Your objective: This exercise calls for copying every line below that holds the word "showOutputs".

Dataset extract:
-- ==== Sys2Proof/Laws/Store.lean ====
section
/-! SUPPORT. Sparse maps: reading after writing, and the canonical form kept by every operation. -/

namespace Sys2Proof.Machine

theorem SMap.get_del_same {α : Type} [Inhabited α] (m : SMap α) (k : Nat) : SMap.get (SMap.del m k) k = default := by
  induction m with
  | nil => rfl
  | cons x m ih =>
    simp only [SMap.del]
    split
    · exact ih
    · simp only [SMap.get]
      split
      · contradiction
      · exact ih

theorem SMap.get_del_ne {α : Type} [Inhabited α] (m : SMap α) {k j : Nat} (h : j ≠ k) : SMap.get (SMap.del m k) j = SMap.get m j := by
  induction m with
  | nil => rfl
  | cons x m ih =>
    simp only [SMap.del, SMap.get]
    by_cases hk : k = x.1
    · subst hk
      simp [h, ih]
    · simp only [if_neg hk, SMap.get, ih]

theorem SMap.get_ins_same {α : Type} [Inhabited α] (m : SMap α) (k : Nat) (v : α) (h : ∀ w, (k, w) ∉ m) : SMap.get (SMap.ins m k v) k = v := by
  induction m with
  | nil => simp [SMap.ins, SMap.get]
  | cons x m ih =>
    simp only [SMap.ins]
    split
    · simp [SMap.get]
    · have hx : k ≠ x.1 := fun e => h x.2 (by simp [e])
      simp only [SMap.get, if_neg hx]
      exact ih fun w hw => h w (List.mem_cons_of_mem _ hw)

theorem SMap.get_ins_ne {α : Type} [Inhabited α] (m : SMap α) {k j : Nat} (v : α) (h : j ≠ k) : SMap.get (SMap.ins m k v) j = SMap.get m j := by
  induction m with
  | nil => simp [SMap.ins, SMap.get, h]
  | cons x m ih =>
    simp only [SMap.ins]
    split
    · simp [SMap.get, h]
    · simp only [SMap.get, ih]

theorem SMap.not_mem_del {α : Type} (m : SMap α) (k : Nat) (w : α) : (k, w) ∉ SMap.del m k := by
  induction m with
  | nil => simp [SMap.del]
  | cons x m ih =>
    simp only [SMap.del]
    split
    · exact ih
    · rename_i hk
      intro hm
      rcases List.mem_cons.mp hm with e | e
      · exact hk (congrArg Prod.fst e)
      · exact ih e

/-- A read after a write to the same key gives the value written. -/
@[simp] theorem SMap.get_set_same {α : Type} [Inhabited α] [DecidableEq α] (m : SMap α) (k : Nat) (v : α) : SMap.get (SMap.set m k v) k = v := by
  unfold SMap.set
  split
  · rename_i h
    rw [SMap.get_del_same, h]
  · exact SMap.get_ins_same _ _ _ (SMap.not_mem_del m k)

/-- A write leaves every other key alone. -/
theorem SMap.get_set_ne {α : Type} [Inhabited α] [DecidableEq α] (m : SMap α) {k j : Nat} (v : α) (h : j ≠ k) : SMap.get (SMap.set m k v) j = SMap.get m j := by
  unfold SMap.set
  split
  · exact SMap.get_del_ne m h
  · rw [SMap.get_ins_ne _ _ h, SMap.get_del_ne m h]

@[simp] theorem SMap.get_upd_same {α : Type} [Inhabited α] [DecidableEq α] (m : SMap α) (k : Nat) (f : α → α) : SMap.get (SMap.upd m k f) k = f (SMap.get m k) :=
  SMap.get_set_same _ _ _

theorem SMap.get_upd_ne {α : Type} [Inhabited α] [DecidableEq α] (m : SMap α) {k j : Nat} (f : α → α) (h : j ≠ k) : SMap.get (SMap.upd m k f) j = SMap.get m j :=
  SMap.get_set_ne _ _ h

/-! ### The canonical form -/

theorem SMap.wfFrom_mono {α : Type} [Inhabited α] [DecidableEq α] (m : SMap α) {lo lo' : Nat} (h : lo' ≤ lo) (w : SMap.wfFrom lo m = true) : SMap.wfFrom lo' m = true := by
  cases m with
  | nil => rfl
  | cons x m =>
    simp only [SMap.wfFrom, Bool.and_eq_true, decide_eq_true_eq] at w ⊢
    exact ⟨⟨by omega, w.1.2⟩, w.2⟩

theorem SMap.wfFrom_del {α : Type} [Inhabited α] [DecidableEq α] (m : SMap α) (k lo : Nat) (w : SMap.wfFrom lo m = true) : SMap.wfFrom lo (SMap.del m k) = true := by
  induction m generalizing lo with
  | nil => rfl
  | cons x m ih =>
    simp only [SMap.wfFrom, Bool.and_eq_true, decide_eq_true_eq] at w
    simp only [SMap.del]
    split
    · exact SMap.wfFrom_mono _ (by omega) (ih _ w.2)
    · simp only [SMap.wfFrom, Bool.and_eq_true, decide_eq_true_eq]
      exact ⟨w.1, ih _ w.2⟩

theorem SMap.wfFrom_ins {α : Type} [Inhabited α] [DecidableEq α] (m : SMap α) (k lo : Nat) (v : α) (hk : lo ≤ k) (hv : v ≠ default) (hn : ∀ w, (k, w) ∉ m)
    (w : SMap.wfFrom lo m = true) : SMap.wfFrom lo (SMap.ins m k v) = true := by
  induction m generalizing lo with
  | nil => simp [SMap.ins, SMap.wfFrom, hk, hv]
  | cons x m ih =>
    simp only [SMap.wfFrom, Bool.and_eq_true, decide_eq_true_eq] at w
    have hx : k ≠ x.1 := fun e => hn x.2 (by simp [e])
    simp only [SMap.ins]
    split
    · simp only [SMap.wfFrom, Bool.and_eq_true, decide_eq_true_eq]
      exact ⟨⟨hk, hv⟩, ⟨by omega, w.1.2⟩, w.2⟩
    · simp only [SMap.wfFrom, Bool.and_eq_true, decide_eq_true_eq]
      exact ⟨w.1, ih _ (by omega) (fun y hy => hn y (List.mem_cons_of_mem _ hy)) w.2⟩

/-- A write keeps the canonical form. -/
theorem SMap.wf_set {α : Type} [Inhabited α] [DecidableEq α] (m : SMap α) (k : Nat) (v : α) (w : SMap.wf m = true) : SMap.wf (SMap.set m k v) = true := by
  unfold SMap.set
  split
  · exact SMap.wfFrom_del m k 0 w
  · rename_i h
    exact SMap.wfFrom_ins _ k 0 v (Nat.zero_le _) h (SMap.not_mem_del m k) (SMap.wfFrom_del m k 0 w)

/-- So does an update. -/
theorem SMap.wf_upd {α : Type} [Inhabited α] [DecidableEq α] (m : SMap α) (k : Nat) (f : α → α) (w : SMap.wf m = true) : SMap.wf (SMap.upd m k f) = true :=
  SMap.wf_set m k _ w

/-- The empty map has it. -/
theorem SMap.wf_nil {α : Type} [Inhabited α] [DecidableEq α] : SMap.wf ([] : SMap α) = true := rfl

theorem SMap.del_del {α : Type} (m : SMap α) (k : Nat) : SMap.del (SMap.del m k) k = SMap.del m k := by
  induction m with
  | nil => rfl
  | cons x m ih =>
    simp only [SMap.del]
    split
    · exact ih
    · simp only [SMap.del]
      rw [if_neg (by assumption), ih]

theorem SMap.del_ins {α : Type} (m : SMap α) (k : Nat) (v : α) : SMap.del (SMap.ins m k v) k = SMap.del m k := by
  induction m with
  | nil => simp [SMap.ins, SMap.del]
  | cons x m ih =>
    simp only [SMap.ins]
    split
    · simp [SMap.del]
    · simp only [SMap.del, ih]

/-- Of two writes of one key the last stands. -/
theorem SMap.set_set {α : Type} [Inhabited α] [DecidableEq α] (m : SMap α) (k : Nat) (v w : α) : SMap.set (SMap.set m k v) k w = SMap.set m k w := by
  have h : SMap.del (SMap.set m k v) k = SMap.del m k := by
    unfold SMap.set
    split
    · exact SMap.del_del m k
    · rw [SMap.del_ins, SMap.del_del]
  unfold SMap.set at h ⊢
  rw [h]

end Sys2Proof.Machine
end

...

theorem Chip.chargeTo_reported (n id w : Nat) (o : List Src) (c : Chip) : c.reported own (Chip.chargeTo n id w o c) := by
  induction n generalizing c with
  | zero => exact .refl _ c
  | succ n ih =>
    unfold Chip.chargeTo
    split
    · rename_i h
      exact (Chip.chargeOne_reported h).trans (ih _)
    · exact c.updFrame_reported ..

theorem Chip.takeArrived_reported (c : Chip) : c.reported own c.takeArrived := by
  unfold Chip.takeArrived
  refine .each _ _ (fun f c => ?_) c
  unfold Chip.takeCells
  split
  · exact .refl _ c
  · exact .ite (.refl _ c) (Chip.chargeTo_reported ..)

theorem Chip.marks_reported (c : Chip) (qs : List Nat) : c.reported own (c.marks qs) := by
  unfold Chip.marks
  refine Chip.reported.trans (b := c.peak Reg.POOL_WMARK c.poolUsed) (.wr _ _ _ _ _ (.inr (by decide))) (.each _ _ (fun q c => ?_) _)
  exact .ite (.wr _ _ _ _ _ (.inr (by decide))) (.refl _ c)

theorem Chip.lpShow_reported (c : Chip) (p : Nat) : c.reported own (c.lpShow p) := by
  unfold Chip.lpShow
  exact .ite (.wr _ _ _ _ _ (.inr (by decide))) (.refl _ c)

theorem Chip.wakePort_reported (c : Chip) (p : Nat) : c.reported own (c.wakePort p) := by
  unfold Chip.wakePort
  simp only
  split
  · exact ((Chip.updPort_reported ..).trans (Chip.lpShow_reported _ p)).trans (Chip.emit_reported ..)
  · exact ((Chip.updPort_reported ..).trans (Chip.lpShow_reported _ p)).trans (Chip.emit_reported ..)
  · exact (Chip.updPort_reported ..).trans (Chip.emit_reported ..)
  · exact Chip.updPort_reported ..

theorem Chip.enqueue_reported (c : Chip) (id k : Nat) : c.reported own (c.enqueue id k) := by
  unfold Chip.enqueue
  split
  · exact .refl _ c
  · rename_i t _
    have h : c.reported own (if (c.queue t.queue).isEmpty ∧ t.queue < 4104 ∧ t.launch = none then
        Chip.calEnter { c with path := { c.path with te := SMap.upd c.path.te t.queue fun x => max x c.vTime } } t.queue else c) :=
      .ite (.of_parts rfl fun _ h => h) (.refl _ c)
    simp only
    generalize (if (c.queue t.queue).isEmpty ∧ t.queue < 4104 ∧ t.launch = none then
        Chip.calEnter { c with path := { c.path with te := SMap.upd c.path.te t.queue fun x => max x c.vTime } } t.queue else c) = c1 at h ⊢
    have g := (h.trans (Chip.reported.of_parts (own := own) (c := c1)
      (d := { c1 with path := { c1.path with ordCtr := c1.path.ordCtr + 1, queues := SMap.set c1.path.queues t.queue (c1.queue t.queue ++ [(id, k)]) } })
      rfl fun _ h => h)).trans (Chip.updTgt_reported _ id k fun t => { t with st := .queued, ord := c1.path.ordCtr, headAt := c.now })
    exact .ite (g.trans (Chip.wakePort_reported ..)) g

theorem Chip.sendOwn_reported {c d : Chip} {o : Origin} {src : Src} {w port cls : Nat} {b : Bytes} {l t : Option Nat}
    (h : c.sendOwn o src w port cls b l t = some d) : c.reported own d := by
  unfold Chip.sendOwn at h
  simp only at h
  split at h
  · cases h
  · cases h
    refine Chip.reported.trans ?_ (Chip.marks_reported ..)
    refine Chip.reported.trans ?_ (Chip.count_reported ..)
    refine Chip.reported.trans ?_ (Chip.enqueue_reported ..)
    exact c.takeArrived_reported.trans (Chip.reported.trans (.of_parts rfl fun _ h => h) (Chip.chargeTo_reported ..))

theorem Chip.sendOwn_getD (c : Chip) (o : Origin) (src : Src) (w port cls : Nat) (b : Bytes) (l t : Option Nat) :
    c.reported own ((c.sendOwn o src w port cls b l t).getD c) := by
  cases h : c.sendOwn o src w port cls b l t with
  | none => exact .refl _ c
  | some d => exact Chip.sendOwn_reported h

--

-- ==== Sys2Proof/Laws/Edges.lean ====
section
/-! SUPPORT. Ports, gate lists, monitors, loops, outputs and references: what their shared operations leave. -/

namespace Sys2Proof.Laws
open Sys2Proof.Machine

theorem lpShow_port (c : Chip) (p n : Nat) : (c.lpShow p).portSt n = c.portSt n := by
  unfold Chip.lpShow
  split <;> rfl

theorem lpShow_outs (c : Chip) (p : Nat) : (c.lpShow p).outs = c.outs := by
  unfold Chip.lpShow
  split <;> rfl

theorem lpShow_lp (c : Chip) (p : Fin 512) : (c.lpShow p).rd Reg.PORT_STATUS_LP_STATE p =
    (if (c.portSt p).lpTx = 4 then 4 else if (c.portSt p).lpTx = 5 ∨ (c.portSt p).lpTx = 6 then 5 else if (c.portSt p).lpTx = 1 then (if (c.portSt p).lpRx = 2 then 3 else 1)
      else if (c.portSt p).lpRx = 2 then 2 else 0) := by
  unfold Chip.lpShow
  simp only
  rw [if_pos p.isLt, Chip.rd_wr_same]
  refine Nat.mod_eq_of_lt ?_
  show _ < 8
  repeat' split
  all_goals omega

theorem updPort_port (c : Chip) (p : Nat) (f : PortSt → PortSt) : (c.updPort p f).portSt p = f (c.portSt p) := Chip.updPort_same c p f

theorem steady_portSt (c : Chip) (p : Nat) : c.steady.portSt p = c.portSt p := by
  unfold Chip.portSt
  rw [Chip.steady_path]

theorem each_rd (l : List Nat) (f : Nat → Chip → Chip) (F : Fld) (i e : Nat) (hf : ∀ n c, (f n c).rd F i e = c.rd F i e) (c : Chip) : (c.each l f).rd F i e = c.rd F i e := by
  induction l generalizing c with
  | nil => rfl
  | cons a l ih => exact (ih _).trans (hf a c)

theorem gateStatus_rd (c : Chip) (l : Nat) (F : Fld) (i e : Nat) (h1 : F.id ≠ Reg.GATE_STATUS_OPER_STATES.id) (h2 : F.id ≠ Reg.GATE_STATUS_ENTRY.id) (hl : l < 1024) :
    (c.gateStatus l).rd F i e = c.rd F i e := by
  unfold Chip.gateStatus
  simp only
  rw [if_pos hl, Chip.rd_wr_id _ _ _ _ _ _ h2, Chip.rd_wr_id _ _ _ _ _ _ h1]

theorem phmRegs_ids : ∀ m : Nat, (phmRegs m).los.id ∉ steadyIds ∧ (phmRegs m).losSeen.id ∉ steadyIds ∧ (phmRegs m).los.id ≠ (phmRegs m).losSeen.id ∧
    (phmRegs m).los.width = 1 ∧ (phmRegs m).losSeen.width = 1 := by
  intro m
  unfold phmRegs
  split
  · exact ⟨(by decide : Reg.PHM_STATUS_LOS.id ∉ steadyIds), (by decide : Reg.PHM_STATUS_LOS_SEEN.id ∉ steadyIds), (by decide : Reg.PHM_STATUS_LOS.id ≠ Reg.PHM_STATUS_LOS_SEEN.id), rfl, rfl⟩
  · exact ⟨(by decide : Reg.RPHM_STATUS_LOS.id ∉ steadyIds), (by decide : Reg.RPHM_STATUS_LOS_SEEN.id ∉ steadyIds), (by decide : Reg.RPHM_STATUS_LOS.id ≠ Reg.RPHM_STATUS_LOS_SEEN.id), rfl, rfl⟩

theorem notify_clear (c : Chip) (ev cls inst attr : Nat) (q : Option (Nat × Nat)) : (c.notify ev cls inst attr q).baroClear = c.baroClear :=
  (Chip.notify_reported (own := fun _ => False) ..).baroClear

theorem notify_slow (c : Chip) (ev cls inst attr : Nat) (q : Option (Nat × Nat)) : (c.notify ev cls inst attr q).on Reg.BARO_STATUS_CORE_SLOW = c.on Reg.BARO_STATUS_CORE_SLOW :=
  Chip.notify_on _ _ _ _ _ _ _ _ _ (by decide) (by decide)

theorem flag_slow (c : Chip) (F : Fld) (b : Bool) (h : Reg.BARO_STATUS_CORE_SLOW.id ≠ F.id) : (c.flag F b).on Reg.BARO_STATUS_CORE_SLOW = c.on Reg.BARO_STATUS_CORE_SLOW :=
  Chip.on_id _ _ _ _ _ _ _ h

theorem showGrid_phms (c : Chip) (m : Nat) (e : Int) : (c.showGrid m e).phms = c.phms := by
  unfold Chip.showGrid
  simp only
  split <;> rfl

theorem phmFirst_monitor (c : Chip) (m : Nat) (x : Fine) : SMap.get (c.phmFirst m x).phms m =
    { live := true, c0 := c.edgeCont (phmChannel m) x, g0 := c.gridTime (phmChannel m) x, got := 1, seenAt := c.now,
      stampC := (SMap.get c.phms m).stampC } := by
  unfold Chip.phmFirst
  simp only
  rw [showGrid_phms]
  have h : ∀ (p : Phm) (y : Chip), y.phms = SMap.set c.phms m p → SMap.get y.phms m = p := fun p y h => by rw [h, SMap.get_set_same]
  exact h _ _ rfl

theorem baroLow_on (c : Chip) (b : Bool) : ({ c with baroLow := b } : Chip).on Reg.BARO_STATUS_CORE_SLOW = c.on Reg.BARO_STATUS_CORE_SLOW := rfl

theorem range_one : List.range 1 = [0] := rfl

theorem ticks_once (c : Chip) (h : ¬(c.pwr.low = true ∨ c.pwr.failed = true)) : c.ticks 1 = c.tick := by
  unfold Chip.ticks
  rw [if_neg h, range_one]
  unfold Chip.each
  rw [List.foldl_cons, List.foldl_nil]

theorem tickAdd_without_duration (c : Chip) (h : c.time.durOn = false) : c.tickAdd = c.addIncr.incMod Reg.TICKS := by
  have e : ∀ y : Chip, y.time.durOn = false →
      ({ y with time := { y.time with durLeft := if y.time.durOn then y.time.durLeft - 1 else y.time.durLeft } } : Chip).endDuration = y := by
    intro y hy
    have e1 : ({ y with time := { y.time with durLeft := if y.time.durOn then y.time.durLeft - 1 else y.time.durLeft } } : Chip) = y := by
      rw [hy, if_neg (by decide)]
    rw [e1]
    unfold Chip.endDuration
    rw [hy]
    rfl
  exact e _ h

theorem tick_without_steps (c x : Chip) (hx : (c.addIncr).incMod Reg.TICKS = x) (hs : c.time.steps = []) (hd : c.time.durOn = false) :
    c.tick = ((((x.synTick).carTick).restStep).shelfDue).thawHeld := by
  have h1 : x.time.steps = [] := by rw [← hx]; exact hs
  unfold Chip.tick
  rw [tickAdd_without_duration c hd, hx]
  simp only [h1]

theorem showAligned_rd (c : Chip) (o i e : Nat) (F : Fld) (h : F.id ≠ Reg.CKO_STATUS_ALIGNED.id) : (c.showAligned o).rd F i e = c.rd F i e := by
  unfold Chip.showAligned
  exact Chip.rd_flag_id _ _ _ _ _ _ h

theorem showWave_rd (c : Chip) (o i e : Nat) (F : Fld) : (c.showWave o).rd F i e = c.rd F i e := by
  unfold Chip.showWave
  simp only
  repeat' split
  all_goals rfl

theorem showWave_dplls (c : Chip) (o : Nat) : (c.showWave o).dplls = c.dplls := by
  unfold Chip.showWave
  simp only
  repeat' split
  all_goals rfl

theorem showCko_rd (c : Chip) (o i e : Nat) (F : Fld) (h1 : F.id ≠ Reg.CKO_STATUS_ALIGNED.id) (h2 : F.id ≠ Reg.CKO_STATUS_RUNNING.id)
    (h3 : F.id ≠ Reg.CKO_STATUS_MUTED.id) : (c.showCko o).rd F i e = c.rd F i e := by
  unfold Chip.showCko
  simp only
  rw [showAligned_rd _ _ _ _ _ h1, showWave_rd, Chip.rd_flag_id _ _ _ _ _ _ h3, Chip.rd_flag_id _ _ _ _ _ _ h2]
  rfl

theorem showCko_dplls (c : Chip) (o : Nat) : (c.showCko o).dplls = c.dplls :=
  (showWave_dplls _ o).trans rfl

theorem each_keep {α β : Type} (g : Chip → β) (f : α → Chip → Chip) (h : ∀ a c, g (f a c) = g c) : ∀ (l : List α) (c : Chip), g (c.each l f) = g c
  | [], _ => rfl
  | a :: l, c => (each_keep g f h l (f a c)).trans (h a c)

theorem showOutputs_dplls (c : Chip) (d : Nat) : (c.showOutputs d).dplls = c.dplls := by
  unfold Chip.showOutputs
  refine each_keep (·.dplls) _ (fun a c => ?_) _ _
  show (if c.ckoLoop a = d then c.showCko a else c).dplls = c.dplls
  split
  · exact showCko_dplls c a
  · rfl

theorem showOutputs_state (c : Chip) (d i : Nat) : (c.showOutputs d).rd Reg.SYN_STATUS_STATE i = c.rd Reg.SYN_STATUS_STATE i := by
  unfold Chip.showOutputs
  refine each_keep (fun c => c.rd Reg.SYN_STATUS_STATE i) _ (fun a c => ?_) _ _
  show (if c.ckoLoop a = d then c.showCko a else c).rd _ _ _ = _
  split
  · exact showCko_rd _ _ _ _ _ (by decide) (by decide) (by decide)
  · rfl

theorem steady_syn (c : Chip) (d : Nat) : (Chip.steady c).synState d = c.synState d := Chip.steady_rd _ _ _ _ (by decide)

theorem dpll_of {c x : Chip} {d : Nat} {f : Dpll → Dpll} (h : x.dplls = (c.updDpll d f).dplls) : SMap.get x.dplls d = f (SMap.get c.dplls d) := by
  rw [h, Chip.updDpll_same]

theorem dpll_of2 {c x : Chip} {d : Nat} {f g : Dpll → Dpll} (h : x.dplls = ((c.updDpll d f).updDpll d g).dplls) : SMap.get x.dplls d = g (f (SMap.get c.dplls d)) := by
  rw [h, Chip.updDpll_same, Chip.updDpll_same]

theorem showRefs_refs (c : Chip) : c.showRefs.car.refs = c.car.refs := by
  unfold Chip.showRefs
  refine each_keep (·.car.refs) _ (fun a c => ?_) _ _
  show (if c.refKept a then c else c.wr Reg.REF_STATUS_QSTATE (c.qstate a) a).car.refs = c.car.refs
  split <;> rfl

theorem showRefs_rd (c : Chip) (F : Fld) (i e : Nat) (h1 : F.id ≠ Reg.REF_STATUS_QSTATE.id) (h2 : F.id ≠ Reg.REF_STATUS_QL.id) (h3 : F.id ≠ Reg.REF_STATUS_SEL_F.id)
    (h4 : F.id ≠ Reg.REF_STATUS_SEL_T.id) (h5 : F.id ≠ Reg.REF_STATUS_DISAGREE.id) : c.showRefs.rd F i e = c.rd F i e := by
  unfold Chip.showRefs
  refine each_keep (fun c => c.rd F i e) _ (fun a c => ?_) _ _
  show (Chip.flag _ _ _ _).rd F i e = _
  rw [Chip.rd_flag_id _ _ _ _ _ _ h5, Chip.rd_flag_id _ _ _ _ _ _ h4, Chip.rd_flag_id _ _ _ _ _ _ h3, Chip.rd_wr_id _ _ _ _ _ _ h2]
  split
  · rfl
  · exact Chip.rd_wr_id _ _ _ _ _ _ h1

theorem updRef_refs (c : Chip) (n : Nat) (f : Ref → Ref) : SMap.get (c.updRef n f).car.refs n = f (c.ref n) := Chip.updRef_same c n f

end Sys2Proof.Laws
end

Output below:
theorem showOutputs_dplls (c : Chip) (d : Nat) : (c.showOutputs d).dplls = c.dplls := by
  unfold Chip.showOutputs
theorem showOutputs_state (c : Chip) (d i : Nat) : (c.showOutputs d).rd Reg.SYN_STATUS_STATE i = c.rd Reg.SYN_STATUS_STATE i := by
  unfold Chip.showOutputs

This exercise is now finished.